Source: VietJo Read The Article
PSR Analysis: This news suggests that Vietnam’s motorcycle market is transitioning from a phase of mere volume recovery to one of structural transformation. The sales growth of approximately 3.4 million units, which is a 14.9% year-on-year increase, cannot be fully explained by economic recovery factors alone. The expansion of electric motorcycles is likely driving the market upward. In urban areas, overlapping factors such as environmental regulations, fuel prices, and the digital orientation of younger generations are establishing EV models as the new standard.

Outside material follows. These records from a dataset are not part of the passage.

-- ==== Sys2Proof/Laws/State.lean ====
section
/-! SUPPORT. What each named update of the state does to each of its fields: the one it changes, and all the others,
which stay. -/

namespace Sys2Proof.Machine

variable (s : State)

/-! ## modThread -/

@[simp] theorem modThread_chiptime (k : Nat) (f : Thread → Thread) : (modThread k f s).chiptime = s.chiptime := rfl
@[simp] theorem modThread_agenda (k : Nat) (f : Thread → Thread) : (modThread k f s).agenda = s.agenda := rfl
@[simp] theorem modThread_calendar (k : Nat) (f : Thread → Thread) : (modThread k f s).calendar = s.calendar := rfl
@[simp] theorem modThread_turn (k : Nat) (f : Thread → Thread) : (modThread k f s).turn = s.turn := rfl
@[simp] theorem modThread_abreast (k : Nat) (f : Thread → Thread) : (modThread k f s).abreast = s.abreast := rfl
@[simp] theorem modThread_passed (k : Nat) (f : Thread → Thread) : (modThread k f s).passed = s.passed := rfl
@[simp] theorem modThread_scoutAt (k : Nat) (f : Thread → Thread) : (modThread k f s).scoutAt = s.scoutAt := rfl
@[simp] theorem modThread_fresh (k : Nat) (f : Thread → Thread) : (modThread k f s).fresh = s.fresh := rfl
@[simp] theorem modThread_links (k : Nat) (f : Thread → Thread) : (modThread k f s).links = s.links := rfl
@[simp] theorem modThread_mem (k : Nat) (f : Thread → Thread) : (modThread k f s).mem = s.mem := rfl
@[simp] theorem modThread_marks (k : Nat) (f : Thread → Thread) : (modThread k f s).marks = s.marks := rfl
@[simp] theorem modThread_poison (k : Nat) (f : Thread → Thread) : (modThread k f s).poison = s.poison := rfl
@[simp] theorem modThread_rewrites (k : Nat) (f : Thread → Thread) : (modThread k f s).rewrites = s.rewrites := rfl
@[simp] theorem modThread_codes (k : Nat) (f : Thread → Thread) : (modThread k f s).codes = s.codes := rfl
@[simp] theorem modThread_metadata (k : Nat) (f : Thread → Thread) : (modThread k f s).metadata = s.metadata := rfl
@[simp] theorem modThread_l2 (k : Nat) (f : Thread → Thread) : (modThread k f s).l2 = s.l2 := rfl
@[simp] theorem modThread_msgs (k : Nat) (f : Thread → Thread) : (modThread k f s).msgs = s.msgs := rfl
@[simp] theorem modThread_flips (k : Nat) (f : Thread → Thread) : (modThread k f s).flips = s.flips := rfl
@[simp] theorem modThread_prefetches (k : Nat) (f : Thread → Thread) : (modThread k f s).prefetches = s.prefetches := rfl
@[simp] theorem modThread_writes (k : Nat) (f : Thread → Thread) : (modThread k f s).writes = s.writes := rfl
@[simp] theorem modThread_imagePages (k : Nat) (f : Thread → Thread) : (modThread k f s).imagePages = s.imagePages := rfl
@[simp] theorem modThread_imageGen (k : Nat) (f : Thread → Thread) : (modThread k f s).imageGen = s.imageGen := rfl
@[simp] theorem modThread_tlb (k : Nat) (f : Thread → Thread) : (modThread k f s).tlb = s.tlb := rfl
@[simp] theorem modThread_revmap (k : Nat) (f : Thread → Thread) : (modThread k f s).revmap = s.revmap := rfl
@[simp] theorem modThread_pins (k : Nat) (f : Thread → Thread) : (modThread k f s).pins = s.pins := rfl
@[simp] theorem modThread_stashWays (k : Nat) (f : Thread → Thread) : (modThread k f s).stashWays = s.stashWays := rfl
@[simp] theorem modThread_tiles (k : Nat) (f : Thread → Thread) : (modThread k f s).tiles = s.tiles := rfl
@[simp] theorem modThread_windows (k : Nat) (f : Thread → Thread) : (modThread k f s).windows = s.windows := rfl
@[simp] theorem modThread_windowCids (k : Nat) (f : Thread → Thread) : (modThread k f s).windowCids = s.windowCids := rfl
@[simp] theorem modThread_frames (k : Nat) (f : Thread → Thread) : (modThread k f s).frames = s.frames := rfl
@[simp] theorem modThread_threads (k : Nat) (f : Thread → Thread) : (modThread k f s).threads = Sparse.alter s.threads k f := rfl
@[simp] theorem modThread_launches (k : Nat) (f : Thread → Thread) : (modThread k f s).launches = s.launches := rfl
@[simp] theorem modThread_circles (k : Nat) (f : Thread → Thread) : (modThread k f s).circles = s.circles := rfl
@[simp] theorem modThread_shares (k : Nat) (f : Thread → Thread) : (modThread k f s).shares = s.shares := rfl
@[simp] theorem modThread_engines (k : Nat) (f : Thread → Thread) : (modThread k f s).engines = s.engines := rfl
@[simp] theorem modThread_tries (k : Nat) (f : Thread → Thread) : (modThread k f s).tries = s.tries := rfl
@[simp] theorem modThread_clusters (k : Nat) (f : Thread → Thread) : (modThread k f s).clusters = s.clusters := rfl
@[simp] theorem modThread_cores (k : Nat) (f : Thread → Thread) : (modThread k f s).cores = s.cores := rfl
@[simp] theorem modThread_lanterns (k : Nat) (f : Thread → Thread) : (modThread k f s).lanterns = s.lanterns := rfl
@[simp] theorem modThread_contexts (k : Nat) (f : Thread → Thread) : (modThread k f s).contexts = s.contexts := rfl
@[simp] theorem modThread_parts (k : Nat) (f : Thread → Thread) : (modThread k f s).parts = s.parts := rfl
@[simp] theorem modThread_queues (k : Nat) (f : Thread → Thread) : (modThread k f s).queues = s.queues := rfl
@[simp] theorem modThread_served (k : Nat) (f : Thread → Thread) : (modThread k f s).served = s.served := rfl
@[simp] theorem modThread_sources (k : Nat) (f : Thread → Thread) : (modThread k f s).sources = s.sources := rfl
@[simp] theorem modThread_ports (k : Nat) (f : Thread → Thread) : (modThread k f s).ports = s.ports := rfl
@[simp] theorem modThread_routes (k : Nat) (f : Thread → Thread) : (modThread k f s).routes = s.routes := rfl
@[simp] theorem modThread_station (k : Nat) (f : Thread → Thread) : (modThread k f s).station = s.station := rfl
@[simp] theorem modThread_monitors (k : Nat) (f : Thread → Thread) : (modThread k f s).monitors = s.monitors := rfl
@[simp] theorem modThread_reserveOn (k : Nat) (f : Thread → Thread) : (modThread k f s).reserveOn = s.reserveOn := rfl
@[simp] theorem modThread_reply (k : Nat) (f : Thread → Thread) : (modThread k f s).reply = s.reply := rfl
@[simp] theorem modThread_replyErr (k : Nat) (f : Thread → Thread) : (modThread k f s).replyErr = s.replyErr := rfl

/-! ## modSplit -/

@[simp] theorem modSplit_chiptime (k n : Nat) (f : Split → Split) : (modSplit k n f s).chiptime = s.chiptime := rfl
@[simp] theorem modSplit_agenda (k n : Nat) (f : Split → Split) : (modSplit k n f s).agenda = s.agenda := rfl
@[simp] theorem modSplit_calendar (k n : Nat) (f : Split → Split) : (modSplit k n f s).calendar = s.calendar := rfl
@[simp] theorem modSplit_turn (k n : Nat) (f : Split → Split) : (modSplit k n f s).turn = s.turn := rfl
@[simp] theorem modSplit_abreast (k n : Nat) (f : Split → Split) : (modSplit k n f s).abreast = s.abreast := rfl
@[simp] theorem modSplit_passed (k n : Nat) (f : Split → Split) : (modSplit k n f s).passed = s.passed := rfl
@[simp] theorem modSplit_scoutAt (k n : Nat) (f : Split → Split) : (modSplit k n f s).scoutAt = s.scoutAt := rfl
@[simp] theorem modSplit_fresh (k n : Nat) (f : Split → Split) : (modSplit k n f s).fresh = s.fresh := rfl
@[simp] theorem modSplit_links (k n : Nat) (f : Split → Split) : (modSplit k n f s).links = s.links := rfl
@[simp] theorem modSplit_mem (k n : Nat) (f : Split → Split) : (modSplit k n f s).mem = s.mem := rfl
@[simp] theorem modSplit_marks (k n : Nat) (f : Split → Split) : (modSplit k n f s).marks = s.marks := rfl
@[simp] theorem modSplit_poison (k n : Nat) (f : Split → Split) : (modSplit k n f s).poison = s.poison := rfl
@[simp] theorem modSplit_rewrites (k n : Nat) (f : Split → Split) : (modSplit k n f s).rewrites = s.rewrites := rfl
@[simp] theorem modSplit_codes (k n : Nat) (f : Split → Split) : (modSplit k n f s).codes = s.codes := rfl
@[simp] theorem modSplit_metadata (k n : Nat) (f : Split → Split) : (modSplit k n f s).metadata = s.metadata := rfl
@[simp] theorem modSplit_l2 (k n : Nat) (f : Split → Split) : (modSplit k n f s).l2 = s.l2 := rfl
@[simp] theorem modSplit_msgs (k n : Nat) (f : Split → Split) : (modSplit k n f s).msgs = s.msgs := rfl
@[simp] theorem modSplit_flips (k n : Nat) (f : Split → Split) : (modSplit k n f s).flips = s.flips := rfl
@[simp] theorem modSplit_prefetches (k n : Nat) (f : Split → Split) : (modSplit k n f s).prefetches = s.prefetches := rfl
@[simp] theorem modSplit_writes (k n : Nat) (f : Split → Split) : (modSplit k n f s).writes = s.writes := rfl
@[simp] theorem modSplit_imagePages (k n : Nat) (f : Split → Split) : (modSplit k n f s).imagePages = s.imagePages := rfl
@[simp] theorem modSplit_imageGen (k n : Nat) (f : Split → Split) : (modSplit k n f s).imageGen = s.imageGen := rfl
@[simp] theorem modSplit_tlb (k n : Nat) (f : Split → Split) : (modSplit k n f s).tlb = s.tlb := rfl
@[simp] theorem modSplit_revmap (k n : Nat) (f : Split → Split) : (modSplit k n f s).revmap = s.revmap := rfl
@[simp] theorem modSplit_pins (k n : Nat) (f : Split → Split) : (modSplit k n f s).pins = s.pins := rfl
@[simp] theorem modSplit_stashWays (k n : Nat) (f : Split → Split) : (modSplit k n f s).stashWays = s.stashWays := rfl
@[simp] theorem modSplit_tiles (k n : Nat) (f : Split → Split) : (modSplit k n f s).tiles = s.tiles := rfl
@[simp] theorem modSplit_windows (k n : Nat) (f : Split → Split) : (modSplit k n f s).windows = s.windows := rfl
@[simp] theorem modSplit_windowCids (k n : Nat) (f : Split → Split) : (modSplit k n f s).windowCids = s.windowCids := rfl
@[simp] theorem modSplit_frames (k n : Nat) (f : Split → Split) : (modSplit k n f s).frames = s.frames := rfl
@[simp] theorem modSplit_threads (k n : Nat) (f : Split → Split) : (modSplit k n f s).threads = Sparse.alter s.threads k (fun t => { t with splits := Sparse.alter t.splits n f }) := rfl
@[simp] theorem modSplit_launches (k n : Nat) (f : Split → Split) : (modSplit k n f s).launches = s.launches := rfl
@[simp] theorem modSplit_circles (k n : Nat) (f : Split → Split) : (modSplit k n f s).circles = s.circles := rfl
@[simp] theorem modSplit_shares (k n : Nat) (f : Split → Split) : (modSplit k n f s).shares = s.shares := rfl
@[simp] theorem modSplit_engines (k n : Nat) (f : Split → Split) : (modSplit k n f s).engines = s.engines := rfl
@[simp] theorem modSplit_tries (k n : Nat) (f : Split → Split) : (modSplit k n f s).tries = s.tries := rfl
@[simp] theorem modSplit_clusters (k n : Nat) (f : Split → Split) : (modSplit k n f s).clusters = s.clusters := rfl
@[simp] theorem modSplit_cores (k n : Nat) (f : Split → Split) : (modSplit k n f s).cores = s.cores := rfl
@[simp] theorem modSplit_lanterns (k n : Nat) (f : Split → Split) : (modSplit k n f s).lanterns = s.lanterns := rfl
@[simp] theorem modSplit_contexts (k n : Nat) (f : Split → Split) : (modSplit k n f s).contexts = s.contexts := rfl
@[simp] theorem modSplit_parts (k n : Nat) (f : Split → Split) : (modSplit k n f s).parts = s.parts := rfl
@[simp] theorem modSplit_queues (k n : Nat) (f : Split → Split) : (modSplit k n f s).queues = s.queues := rfl
@[simp] theorem modSplit_served (k n : Nat) (f : Split → Split) : (modSplit k n f s).served = s.served := rfl
@[simp] theorem modSplit_sources (k n : Nat) (f : Split → Split) : (modSplit k n f s).sources = s.sources := rfl
@[simp] theorem modSplit_ports (k n : Nat) (f : Split → Split) : (modSplit k n f s).ports = s.ports := rfl
@[simp] theorem modSplit_routes (k n : Nat) (f : Split → Split) : (modSplit k n f s).routes = s.routes := rfl
@[simp] theorem modSplit_station (k n : Nat) (f : Split → Split) : (modSplit k n f s).station = s.station := rfl
@[simp] theorem modSplit_monitors (k n : Nat) (f : Split → Split) : (modSplit k n f s).monitors = s.monitors := rfl
@[simp] theorem modSplit_reserveOn (k n : Nat) (f : Split → Split) : (modSplit k n f s).reserveOn = s.reserveOn := rfl
@[simp] theorem modSplit_reply (k n : Nat) (f : Split → Split) : (modSplit k n f s).reply = s.reply := rfl
@[simp] theorem modSplit_replyErr (k n : Nat) (f : Split → Split) : (modSplit k n f s).replyErr = s.replyErr := rfl
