-- ==== Sys2Proof/Laws/Issue.lean ====
section
/-! SUPPORT. How an instruction word that issues comes to its end: the frame `issue`, the checks of R45, the guard
and the emission of results, each said once. -/

namespace Sys2Proof.Machine

theorem opened_turn {s : State} {tid sid : Nat} (h : s.turn = some (tid, sid)) : opened s = openRun tid sid s := by
  simp [opened, h]

/-! ## The computations of meanings, step by step -/

section
variable {α β : Type} (s : State)
theorem pure_run (x : α) : (pure x : M α) s = .ok x s := Eq.trans rfl rfl
theorem throw_run (x : Stop) : (throw x : M α) s = .error x s := Eq.trans rfl rfl
theorem get_bind (k : State → M β) : ((get : M State) >>= k) s = k s s := Eq.trans rfl rfl
theorem set_bind (t : State) (k : PUnit → M β) : ((set t : M PUnit) >>= k) s = k ⟨⟩ t := Eq.trans rfl rfl
theorem act_bind (f : State → State) (k : Unit → M β) : (act f >>= k) s = k () (f s) := Eq.trans rfl rfl
theorem act_run (f : State → State) : act f s = .ok () (f s) := Eq.trans rfl rfl
theorem ask_bind (f : State → α × State) (k : α → M β) : (ask f >>= k) s = k (f s).1 (f s).2 := Eq.trans rfl rfl
theorem emit_bind (e : Env) (ws : List RegWrite) (fl : Word) (k : Unit → M β) :
    (emit e ws fl >>= k) s = k () (emitTo e.tid e.sid ws fl s) := Eq.trans rfl rfl
/-- What follows a computation that ends with a value. -/
theorem bind_ok {x : M α} {a : α} {s t : State} (h : x s = .ok a t) (k : α → M β) : (x >>= k) s = k a t := by
  simp only [bind, EStateM.bind, h]
theorem throw_bind (x : Stop) (k : α → M β) : ((throw x : M α) >>= k) s = .error x s := Eq.trans rfl rfl
end

/-! ## The frame of a word -/

/-- An issuing split stands in its environment. -/
theorem issues_turn {s : State} {e : Env} (h : issuer s = some e) :
    ∃ tid sid, s.turn = some (tid, sid) ∧ envOf (openRun tid sid s) tid sid = some e := by
  unfold issuer at h
  split at h
  · next x hx => exact ⟨x.1, x.2, hx, by rw [← opened_turn hx]; exact h⟩
  · cases h

/-- The environment names the split whose turn it is. -/
theorem envOf_names {s : State} {tid sid : Nat} {e : Env} (h : envOf s tid sid = some e) : e.tid = tid ∧ e.sid = sid := by
  unfold envOf at h
  split at h
  · cases h; exact ⟨rfl, rfl⟩
  · cases h

/-- A word that starts proceeds, and so does one that goes on with an item other than a trap. -/
theorem Issues.proceeds {s : State} {e : Env} (h : Issues s e) : Proceeds s e := ⟨h.1, by simp [h.2.1], h.2.2⟩

theorem Resumes.proceeds {s : State} {e : Env} {x : Item} (h : Resumes s e x) (hx : ∀ y, x ≠ .trap y) : Proceeds s e :=
  ⟨h.1, by rw [h.2.1]; simpa using hx, h.2.2⟩

/-- A word that proceeds comes to what its body leaves. -/
theorem issue_run {s : State} {e : Env} {m : BitVec 1} {i : Instr} {body : Env → M Flow} (h : Proceeds s e) :
    issue m i body s = .next (settleBody e.tid e.sid m i (body e (opened s))) := by
  obtain ⟨h, hh, hs⟩ := h
  obtain ⟨tid, sid, ht, he⟩ := issues_turn h
  obtain ⟨rfl, rfl⟩ := envOf_names he
  rw [opened_turn ht]
  unfold issue
  simp only [ht, he, Env.stalled, hs]
  cases hc : e.sp.handed with
  | none => rfl
  | some y =>
    cases y
    case trap x => exact absurd hc (hh x)
    all_goals rfl

/-- A body that ends with a flow: the split moves on. -/
theorem run_ok {s t : State} {e : Env} {m : BitVec 1} {i : Instr} {body : Env → M Flow} {f : Flow}
    (h : Proceeds s e) (hb : body e (opened s) = .ok f t) : issue m i body s = .next (e.done m i f t) := by
  rw [issue_run h, hb]; rfl

/-- A body that stops: the stop takes effect. -/
theorem run_stop {s t : State} {e : Env} {m : BitVec 1} {i : Instr} {body : Env → M Flow} {x : Stop}
    (h : Proceeds s e) (hb : body e (opened s) = .error x t) : issue m i body s = .next (finishStop e.tid e.sid i x t) := by
  rw [issue_run h, hb]; rfl

theorem issue_ok {s t : State} {e : Env} {m : BitVec 1} {i : Instr} {body : Env → M Flow} {f : Flow}
    (h : Issues s e) (hb : body e (opened s) = .ok f t) : issue m i body s = .next (e.done m i f t) :=
  run_ok h.proceeds hb

theorem issue_stop {s t : State} {e : Env} {m : BitVec 1} {i : Instr} {body : Env → M Flow} {x : Stop}
    (h : Issues s e) (hb : body e (opened s) = .error x t) : issue m i body s = .next (finishStop e.tid e.sid i x t) :=
  run_stop h.proceeds hb

/-- A trap of a word that proceeds, when its run is open or has been closed by the word itself. -/
theorem finish_trap_opened {s : State} {e : Env} {i : Instr} {x : TrapInfo} (h : Proceeds s e) :
    finishStop e.tid e.sid i (.trap x) (opened s) = raiseTrap e.tid e.sid x (opened s) := by
  obtain ⟨sp, -, -, ht, hs, he, -⟩ := issuer_inv h.1
  have hn : sp.spec = none := by have := h.2.2; rw [he] at this; unfold Split.anew at this; split at this <;> exact this
  unfold finishStop
  rw [getSplit_some ht hs]
  simp [hn]

theorem finish_trap_closed {s : State} {e : Env} {i : Instr} {x : TrapInfo} (h : Proceeds s e) :
    finishStop e.tid e.sid i (.trap x) (closed s e) = raiseTrap e.tid e.sid x (closed s e) := by
  obtain ⟨sp, ht, hs, hf, q, hg, hq, hn, -⟩ := afterClose_eq h.1
  have hn : q.spec.isSome = false := by rw [hn, h.2.2]; rfl
  unfold finishStop
  rw [hg]
  simp [hn]

/-- Operands that pass every check. -/
theorem checkOps_ok {e : Env} {who : List Kind} {g : Bool} {ops : List Opnd} (h : OpsOk e who ops) :
    checkOps e who g ops false = pure () := by
  obtain ⟨hk, ho⟩ := h
  have h4 : ops.any (Opnd.bad4 e.th.kind) = false := List.any_eq_false.mpr (fun o m => by simp [(ho o m).1])
  have h5 : ops.any Opnd.bad5 = false := List.any_eq_false.mpr (fun o m => by simp [(ho o m).2.1])
  have h6 : ops.any (Opnd.bad6 e.th.vregs) = false := List.any_eq_false.mpr (fun o m => by simp [(ho o m).2.2.1])
  have h8 : ops.any Opnd.bad8 = false := List.any_eq_false.mpr (fun o m => by simp [(ho o m).2.2.2])
  simp [checkOps, hk, h4, h5, h6, h8]

/-- The guard lets the instruction act. -/
theorem whenLanes_takes {e : Env} {d : BitVec 8} {k : M Flow} (h : e.takes d) : whenLanes e (isVec d) k = k := by
  unfold whenLanes
  cases hv : isVec d
  · simp
  · simp [h hv]

/-- Results are handed over, and the word goes on. -/
theorem emitLanes_ok (e : Env) (d : BitVec 8) (n : Nat) (f : Nat → Nat × Word) (s : State) :
    emitLanes e d n f s =
      .ok Flow.next (emitTo e.tid e.sid (laneResults (e.destLanes d) d n f).1 (laneResults (e.destLanes d) d n f).2 s) := rfl

/-- A typed instruction whose operands pass. -/
theorem typed_ok {e : Env} {d : BitVec 8} {srcs : List Opnd} {ok : ElemType → Bool} {f : ElemType → Nat → Nat × Word}
    {ty : ElemType} (s : State) (ht : elemType e.type = some ty) (hok : ok ty = true)
    (ho : OpsOk e anyKind (⟨d, .any, ty.regs⟩ :: srcs)) (hl : e.takes d) :
    typed e d srcs ok f s = .ok Flow.next (emitTo e.tid e.sid (laneResults (e.destLanes d) d ty.regs (f ty)).1
      (laneResults (e.destLanes d) d ty.regs (f ty)).2 s) := by
  have hr : e.typeRegs = ty.regs := by simp [Env.typeRegs, ht]
  have hb : e.typeBad ok = false := by simp [Env.typeBad, ht, hok]
  unfold typed
  rw [whenLanes_takes hl, hr, hb, checkOps_ok ho]
  simp [ht, emitLanes_ok]

/-- A crew, and every issuer, passes the checks of a word without register operands. -/
theorem ops_crew {e : Env} (h : e.th.kind = .crew) (g : Bool) : checkOps e crewOnly g [] false = pure () :=
  checkOps_ok ⟨by simp [h, crewOnly], by simp⟩

theorem ops_any (e : Env) (g : Bool) : checkOps e anyKind g [] false = pure () :=
  checkOps_ok ⟨by cases h : e.th.kind <;> simp [anyKind], by simp⟩

/-- The guard lets an instruction act where some lane takes part. -/
theorem whenLanes_some {e : Env} {k : M Flow} {g : Bool} (h : g = true → e.lanes ≠ []) : whenLanes e g k = k := by
  unfold whenLanes
  cases g
  · simp
  · simp [h rfl]

/-- A word whose guard leaves it no lane has no effect (R29, R46). -/
theorem whenLanes_none {e : Env} {k : M Flow} (h : e.lanes = []) : whenLanes e true k = pure Flow.next := by
  simp [whenLanes, h]

/-- A word that closes its run first: its body runs on what the close has left. -/
theorem closing_ok {s : State} {e : Env} {who : List Kind} {g : Bool} {ops : List Opnd} {k : Env → M Flow}
    (h : issuer s = some e) (ho : OpsOk e who ops) (hl : g = true → (e.afterClose s).lanes ≠ []) :
    closing e who g ops k (opened s) = k (e.afterClose s) (closed s e) := by
  have h1 : (g && (e.afterClose s).lanes.isEmpty) = false := by
    cases g
    · rfl
    · simp [hl rfl]
  have h2 : ∀ j : M Flow, (checkOps e who g ops false >>= fun _ => j) = j := by
    intro j; rw [checkOps_ok ho, pure_bind]
  unfold closing
  simp only [h2, ite_self]
  rw [closeFirst_bind h, h1]
  simp only [Bool.false_eq_true, if_false]
  rw [checkOps_ok (afterClose_ops h ho), pure_bind]

/-- Every lane runs to its end. -/
theorem eachLane_ok {α : Type} {e : Env} {ls : List Nat} {f : Nat → L α} {s t : State} {outs : List (Nat × α)}
    {u : List (Nat × Nat)} (h : ls.foldl (runLane f) (⟨[], [], []⟩, s) = (⟨outs, [], u⟩, t)) :
    eachLane e ls f s = .ok outs t := by
  unfold eachLane
  show (match ls.foldl (runLane f) (⟨[], [], []⟩, s) with
    | (acc, s) => (do
      set s
      if acc.bad.isEmpty then pure acc.outs
      else do
        act (undoAll e acc.undo)
        raiseBad e acc.bad
        pure acc.outs : M (List (Nat × α)))) s = _
  rw [h]; rfl

/-- What follows lanes that all run to their end. -/
theorem eachLane_bind {α β : Type} {e : Env} {ls : List Nat} {f : Nat → L α} {s t : State} {outs : List (Nat × α)}
    {u : List (Nat × Nat)} (h : ls.foldl (runLane f) (⟨[], [], []⟩, s) = (⟨outs, [], u⟩, t))
    (k : List (Nat × α) → M β) : (eachLane e ls f >>= k) s = k outs t := by
  simp only [bind, EStateM.bind, eachLane_ok h]

end Sys2Proof.Machine
end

The entry of Chinese manufacturers intensifies price competition and strengthens their influence over upstream supply chains, such as battery procurement and power electronics. This puts pressure on Japanese and local giants, who have traditionally dominated the gasoline-powered vehicle market. However, Japanese brands still have advantages in sales networks, after-sales service, and brand trust, which limits the potential for rapid short-term shifts in market share.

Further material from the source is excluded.